The Sooner Catholic has been the standard bearer for Catholic journalism in western Oklahoma since 1974. It is however, the sixth iteration in Catholic publications.
The need for uniquely Catholic news was paramount from the beginning of the Church in Oklahoma. The primary missionaries who brought the faith – the Benedictines of Sacred Heart Abbey – presented The Indian Advocate in 1888 and published four times a year. From 1901-1910, it was a monthly. It ceased publication in 1910.
In 1915, the head of Saint Joseph’s Orphanage, Father John Kekeisen started The Orphan’s Record as a monthly magazine. While not the most appealing of titles, it synthesized local news and essays from national figures. The first editors were two future diocesan chancellors, Fathers McGuire and De Hasque. Later, another important personality in Oklahoma Church history, Monsignor John Dudek, an accomplished writer, edited it until it ceased operations in 1922, giving way to The Catholic Home.
Joseph Quinn was the first editor and moved his family first to Hartshorne (where the publication took place at the Carmelite printing facility) and then to Oklahoma City. The Catholic Home was a weekly and lasted two years before the new bishop, Francis Kelley, changed the name to the Southwest Courier in 1924.
Quinn set out to make the newspaper an exemplary publication. From all accounts, he succeeded. He penned a brilliant weekly column “Fore and Aft,” which was said to have been the most widely quoted of any Catholic publication in America for the time. His obituaries of deceased priests were far from the bare recitation of facts and gave priceless insights into the person and their mark in the world.
Joseph Quinn retired in 1960. Upon his death in 1963, The Oklahoma Courier, as it was now known, offered this glowing opinion: “Mr. Quinn has been the single layman who did the most for the Church and our diocese. … He dedicated his entire adult life, a life possessed of many talents, to the establishment of the Church in Oklahoma.”

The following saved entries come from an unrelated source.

-- ==== Sys2Proof/Machine/Ops.lean ====
section
/-! DEFINITION. The named operations over the state: sparse stores, bit fields, DRAM bytes, units by number, register
bits, counters and event records. -/

namespace Sys2Proof.Machine

open Sys2Proof

/-- The result of a command. -/
abbrev Res := Host.Outcome State Fault Refusal

/-! ### Sparse stores -/

/-- The value of key `k`; `d` where the store lists none. -/
def mget {α : Type} (m : SMap α) (k : Nat) (d : α) : α :=
  match m with
  | [] => d
  | (j, v) :: t => if j = k then v else mget t k d

/-- Store `v` under key `k`, keeping the keys rising. -/
def mput {α : Type} (m : SMap α) (k : Nat) (v : α) : SMap α :=
  match m with
  | [] => [(k, v)]
  | (j, w) :: t => if j = k then (k, v) :: t else if k < j then (k, v) :: (j, w) :: t else (j, w) :: mput t k v

/-- Store `v` under key `k`; a value equal to the default `d` is not listed. -/
def mset {α : Type} [DecidableEq α] (m : SMap α) (k : Nat) (d v : α) : SMap α :=
  if v = d then m.filter fun e => e.1 != k else mput m k v

/-- Keys rising, no key at the default: the canonical form of a sparse store. -/
def mwf {α : Type} [DecidableEq α] (d : α) : SMap α → Bool
  | [] => true
  | [(_, v)] => decide (v ≠ d)
  | (j, v) :: (k, w) :: t => decide (j < k) && decide (v ≠ d) && mwf d ((k, w) :: t)

/-- Sorted sets of numbers. -/
def sadd (k : Nat) : List Nat → List Nat
  | [] => [k]
  | j :: t => if j = k then j :: t else if k < j then k :: j :: t else j :: sadd k t

/-- Remove a number from a set. -/
def sdel (k : Nat) (l : List Nat) : List Nat := l.filter (· ≠ k)

/-- What goes through a FIFO of `n` places: the newest first, over the oldest. -/
def through {α : Type} (n : Nat) (x : α) (l : List α) : List α := (x :: l).take n

/-! ### Bits and bytes -/

/-- Bits [hi:lo] of a number. -/
def field (x hi lo : Nat) : Nat := (x >>> lo) % 2 ^ (hi + 1 - lo)

/-- Bits [hi:lo] of a register word. -/
def wfield (w : Word) (hi lo : Nat) : Nat := field w.toNat hi lo

/-- A register word from its fields: each value placed at its lowest bit. -/
def word (fs : List (Nat × Nat)) : Word := BitVec.ofNat 32 (fs.foldl (fun a f => a + f.1 <<< f.2) 0)

/-- 1 for true. -/
def b2n (b : Bool) : Nat := if b then 1 else 0

/-- The first `n` bytes of a bit vector, byte 0 its low bits (R9). -/
def bytesOf {w : Nat} (n : Nat) (x : BitVec w) : List Byte :=
  (List.range n).map fun i => BitVec.ofNat 8 ((x.toNat >>> (8 * i)) % 256)

/-- The number whose little-endian bytes are given (R9). -/
def natOfBytes : List Byte → Nat
  | [] => 0
  | b :: t => b.toNat + 256 * natOfBytes t

/-- The 32-bit word at byte offset `i` of a list of bytes. -/
def wordAt (l : List Byte) (i : Nat) : Word := BitVec.ofNat 32 (natOfBytes ((l.drop i).take 4))

/-- `n` bytes at offset `i`, as a number. -/
def natAt (l : List Byte) (i n : Nat) : Nat := natOfBytes ((l.drop i).take n)

/-- Byte `k` of a bit vector. -/
def byteOf {w : Nat} (x : BitVec w) (k : Nat) : Nat := (x.toNat >>> (8 * k)) % 256

/-- Number of ones. -/
def ones {w : Nat} (x : BitVec w) : Nat := ((List.range w).filter fun i => x.getLsbD i).length

/-- Set bit `i`. -/
def bset {w : Nat} (x : BitVec w) (i : Nat) : BitVec w := x ||| BitVec.ofNat w (1 <<< i)

/-- Clear bit `i`. -/
def bclr {w : Nat} (x : BitVec w) (i : Nat) : BitVec w := x &&& ~~~(BitVec.ofNat w (1 <<< i))

/-- Rounded-up division. -/
def ceilDiv (a b : Nat) : Nat := (a + b - 1) / b

/-- The value of a status code (R11). -/
def Status.code : Status → Nat
  | .ok => 0 | .poison => 1 | .poisonKept => 2 | .channelOffline => 3 | .haltedUe => 4 | .tooLate => 5
  | .writeIgnored => 6 | .overcommit => 7 | .noSpace => 8 | .noHandle => 9 | .badArg => 10 | .accessError => 11

/-! ### DRAM bytes -/

/-- What an unlisted byte of DRAM reads as. The spec gives no power-on content; DESIGN CHOICE, never seen by a
command, because a segment is filled before it is read (R30, R35). -/
def memDefault : Byte := 0

/-- The byte at an address. -/
def memGet (m : List Host.Cell) (a : Nat) : Byte := mget m a memDefault

/-- Store a byte, keeping the canonical form. -/
def memSet (m : List Host.Cell) (a : Nat) (v : Byte) : List Host.Cell := mset m a memDefault v

/-- Store a run of bytes at rising addresses. -/
def memSetBytes (m : List Host.Cell) (a : Nat) : List Byte → List Host.Cell
  | [] => m
  | v :: t => memSetBytes (memSet m a v) (a + 1) t

/-- The canonical form of DRAM. -/
def Memory.wf (m : List Host.Cell) : Bool := mwf memDefault m

/-- Byte address of stored byte 0 of physical line `pla` of channel `c` (R336); rows at and above 24,576 are the
soft spare rows of the bank (R338). -/
def lineAddr (c pla : Nat) : Nat := 72 * (2 ^ 26 * c + pla)

/-- The 72-byte stored form at a line (R323). -/
def dramGet (m : List Host.Cell) (c pla : Nat) : Stored :=
  BitVec.ofNat 576 (natOfBytes ((List.range 72).map fun i => memGet m (lineAddr c pla + i)))

/-- Store the 72 bytes of a line. -/
def dramSet (m : List Host.Cell) (c pla : Nat) (v : Stored) : List Host.Cell :=
  memSetBytes m (lineAddr c pla) (bytesOf 72 v)

/-! ### Units by number -/

/-- Apply a change to the block, leaving DRAM and the queue as they are. -/
def State.upd (s : State) (b : Block) : State := { s with blk := b }

/-- Change one port. -/
def modPort (p : PortId) (f : Port → Port) (b : Block) : Block :=
  { b with ports := b.ports.set p (f b.ports[p]) }

/-- Change one channel. -/
def modChan (c : ChanId) (f : Chan → Chan) (b : Block) : Block :=
  { b with chans := b.chans.set c (f b.chans[c]) }

/-- Change one engine. -/
def modEng (e : EngId) (f : Eng → Eng) (b : Block) : Block :=
  { b with engs := b.engs.set e (f b.engs[e]) }

/-- Change one quadrant of Savory. -/
def modSavQ (q : QuadId) (f : SavQ → SavQ) (b : Block) : Block :=
  { b with sav := { b.sav with q := b.sav.q.set q (f b.sav.q[q]) } }

/-- Run a change for every unit number in turn, in ascending order. -/
def forAll (n : Nat) (f : Fin n → Block → Block) (b : Block) : Block :=
  (List.finRange n).foldl (fun b i => f i b) b

/-- Change every port. -/
def allPorts (f : Port → Port) (b : Block) : Block := { b with ports := b.ports.map f }

/-- Change every channel. -/
def allChans (f : Chan → Chan) (b : Block) : Block := { b with chans := b.chans.map f }

/-- A unit number as an index; numbers at or above the count wrap (callers pass numbers in range). -/
def pid (n : Nat) : PortId := Fin.ofNat 16 n
/-- A channel number as an index. -/
def cid (n : Nat) : ChanId := Fin.ofNat 32 n
/-- An engine number as an index. -/
def eid (n : Nat) : EngId := Fin.ofNat 32 n
/-- A quadrant number as an index. -/
def qid (n : Nat) : QuadId := Fin.ofNat 4 n

/-- The quadrant of a channel (R14). -/
def quadOf (c : Nat) : QuadId := qid (c / 8)

/-- A stored bank of a channel. -/
def Chan.bank (c : Chan) (k : Nat) : Bank := mget c.banks k {}

/-- Change one bank of a channel. -/
def Chan.modBank (c : Chan) (k : Nat) (f : Bank → Bank) : Chan :=
  { c with banks := mset c.banks k {} (f (c.bank k)) }

/-- STACK_TIME as a number of 10 ns ticks. -/
def Block.now (b : Block) : Nat := b.time.toNat

/-- The management timer's strobe: STACK_TIME is at a multiple of `period` ticks (R25). -/
def strobe (period : Nat) (b : Block) : Bool := b.now % period == 0

/-- READY has been reached and no safe state followed (R94). -/
def Block.ready (b : Block) : Bool := b.start.done && !b.start.chive

/-- CHIVE has been reached. -/
def Block.inChive (b : Block) : Bool := b.start.done && b.start.chive

/-! ### Counters (R62, R63) -/

/-- The largest count of an error, event or latency-miss counter. -/
def ctrMax : Nat := 0xFFFFFFFF

/-- The count of the counter at a register address. -/
def ctr (addr : Nat) (b : Block) : Word := mget b.regs.ctr addr 0

/-- Count `n` events, saturating (R62). -/
def ctrAdd (addr n : Nat) (b : Block) : Block :=
  { b with regs := { b.regs with
      ctr := mset b.regs.ctr addr 0 (BitVec.ofNat 32 (min ctrMax ((ctr addr b).toNat + n))) } }

/-- Clear a counter (R63). -/
def ctrClear (addr : Nat) (b : Block) : Block :=
  { b with regs := { b.regs with ctr := mset b.regs.ctr addr 0 0 } }

/-- The sat flag of a counter: it is set when the count saturates (R62) and cleared with it (R63). -/
def ctrSat (addr : Nat) (b : Block) : Bool := (ctr addr b).toNat == ctrMax

/-! ### Event bits of RC fields (R45) -/

/-- Set bit `i` of the RC register at `addr`. -/
def rcSet (addr i : Nat) (b : Block) : Block :=
  { b with regs := { b.regs with rc := mset b.regs.rc addr 0 (bset (mget b.regs.rc addr 0) i) } }

/-- The RC bits of a register. -/
def rcGet (addr : Nat) (b : Block) : Word := mget b.regs.rc addr 0

/-- Clear the RC bits of a register that a live read returned (R46). -/
def rcClear (addr : Nat) (b : Block) : Block :=
  { b with regs := { b.regs with rc := mset b.regs.rc addr 0 0 } }

/-! ### Block base addresses (R42) -/

def sageBase : Nat := 0x1000
def clkBase : Nat := 0x2000
def pwrBase : Nat := 0x3000
def thmBase : Nat := 0x4000
def otpBase : Nat := 0x5000
def bstBase : Nat := 0x6000
def twpBase : Nat := 0x7000
def calBase : Nat := 0x8000
def lnkBase (p : Nat) : Nat := 0x10000 + p * 0x1000
def hndBase : Nat := 0x20000
def srlBase : Nat := 0x30000
def savBase : Nat := 0x38000
def chnBase (c : Nat) : Nat := 0x40000 + c * 0x1000
def engBase (e : Nat) : Nat := 0x60000 + e * 0x1000
def supBase : Nat := 0x80000

/-! ### Events (R195, R462) -/

/-- An event: code and detail words. -/
structure Ev where
  code : Nat
  lo : Word := 0
  hi : Word := 0
  nme : Bool := false
deriving DecidableEq, Repr

/-- Place an event record in a port's transmit path (R195): it takes the port's next evt_seq. -/
def pushEvent (e : Ev) (time : BitVec 64) (p : Port) : Port :=
  { p with
    evtSeq := p.evtSeq + 1
    txEv := p.txEv ++ [BitVec.ofNat 128 (1 + b2n e.nme <<< 4 + p.evtSeq.toNat <<< 8 + e.code <<< 16
      + (time.toNat % 2 ^ 32) <<< 32 + e.lo.toNat <<< 64 + e.hi.toNat <<< 96)] }

/-- A port that events go on (R462): ACTIVE, or idled by a power state, which the raise ends (R460). -/
def evPort (b : Block) (p : Port) : Bool :=
  p.st == .active || (p.st == .idle && b.pwr.state != 0)

/-- Send an event on every ACTIVE port of a port mask. No events are sent in the safe state and in the thermal safe state (R412,
R470). -/
def emit (mask : BitVec 16) (e : Ev) (b : Block) : Block :=
  if b.sage.safe || b.thm.safe then b else
  forAll 16 (fun p b =>
    if mask.getLsbD p.val && evPort b b.ports[p] then modPort p (pushEvent e b.time) b else b) b

/-- Every port. -/
def allMask : BitVec 16 := 0xFFFF

/-- Draw a free value (the spec leaves it open). -/
def draw (b : Block) : Word × Block := (Config.freeWord b.fresh, { b with fresh := b.fresh + 1 })

end Sys2Proof.Machine
end

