/-- The ENGINE_SEQ body in force (R126 for the ROM image). -/
def engSeq (b : Block) : List Byte := (bodyOf b 11).getD Config.romEngineSeq

/-- The format entry of an owner opcode: its 32 bytes (R143). -/
def formatOf (b : Block) (op : Nat) : Option (List Byte) :=
  match bodyOf b 12 with
  | some l =>
    ((List.range (natAt l 0 4)).find? fun i => natAt l (4 + 32 * i) 1 == op).map fun i => (l.drop (4 + 32 * i)).take 32
  | none => none

/-- OP_POINTS in force (R119): start point, allowed mask, ratio allowed. -/
def startOp (b : Block) : Nat := match bodyOf b 14 with | some l => natAt l 0 1 | none => 1
def opMask (b : Block) : Nat := match bodyOf b 14 with | some l => natAt l 1 1 | none => 2
def ratioAllowed (b : Block) : Bool := match bodyOf b 14 with | some l => natAt l 2 1 == 1 | none => false
def opAllowed (b : Block) (op : Nat) : Bool := opMask b / 2 ^ op % 2 == 1

/-- POWER in force (R120): exit latency and break-even time of Pn in ns, at least their defaults. -/
def exitDefault (n : Nat) : Nat := [0, 16, 1000, 4000, 60000].getD n 0
def evenDefault (n : Nat) : Nat := [0, 200, 5000, 20000, 400000].getD n 0

/-- Channels placed in self-refresh in P2. -/
def dozeChannels (b : Block) : Nat := match bodyOf b 15 with | some l => natAt l 0x24 1 | none => 16

/-- The exit latency that the wake budget gives for a state: the defaults of R435 are those of the default budget; of another
budget the spec gives no figure. -/
def budgetExit (b : Block) (n : Nat) : Nat :=
  match bodyOf b 15 with
  | some l =>
    if natAt l 1 3 = 0x010414 ∧ dozeChannels b = 16 then exitDefault n
    else Config.wakeExit n (natAt l 1 1) (natAt l 2 1) (natAt l 3 1) (dozeChannels b)
  | none => exitDefault n

def powerExit (b : Block) (n : Nat) : Nat :=
  max (budgetExit b n) (max (exitDefault n) (match bodyOf b 15 with | some l => natAt l (4 * n) 4 | none => 0))
def powerEven (b : Block) (n : Nat) : Nat :=
  max (evenDefault n) (match bodyOf b 15 with | some l => natAt l (0x10 + 4 * n) 4 | none => 0)

/-- Flat quadrant mask and size of PLACEMENT (R117). -/
def flatMaskOf (b : Block) : Nat := match bodyOf b 7 with | some l => natAt l 0 1 | none => 15
def flatSizeOf (b : Block) : Nat := match bodyOf b 7 with | some l => natAt l 4 4 | none => 0

end Sys2Proof.Machine
end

The name change in 1960 to the Oklahoma Courier signaled a different era. Father John Joyce took the paper into a decidedly different direction. The tumultuous 1960s posed challenges for society and the Church. Some were not pleased with the stands taken by Father Joyce, especially his opposition to the Vietnam War although Bishop Reed had been one of the first bishops to decry the involvement of the United States in the war.
Since parishes had to pay for the Courier, many were furious with its content. Ironically, the Oklahoma Courier, which had been a champion of lay participation, was directed by the Pastoral Board (a board consisting of lay people and priests to work with the bishop on decisions affecting the diocese) to cease publication in 1969. Conservatives did not like the content and liberals objected to parishes paying for a publication many did not want.
Father Joyce started his own publication, The Oklahoma Observer, which he later sold to Frosty Troy. It became, primarily, a political opinion magazine that is still published today.
No diocesan publication existed until 1974 when Archbishop Quinn instructed Father David Monahan to start the Sooner Catholic, first as a bulletin then as a newspaper. Under Father Monahan’s direction, it again became a vibrant voice for the new archdiocese just recently created in February of 1973. Jeanne Devlin became editor in 1994, Ray Dyer in 2002 and Tina Korbe Dzurisin briefly in 2013.
In 2014, the current editor, Diane Clay, became editor of the Sooner Catholic. Using her 20 years of journalism experience, and with the design talent of Managing Editor Dana Attocknie, the newspaper has gained numerous local and national Catholic media awards.
Much of the success of the Sooner Catholic can be attributed to the journalists who came before who possessed a deep and abiding desire to help Catholicism grow and prosper in Oklahoma.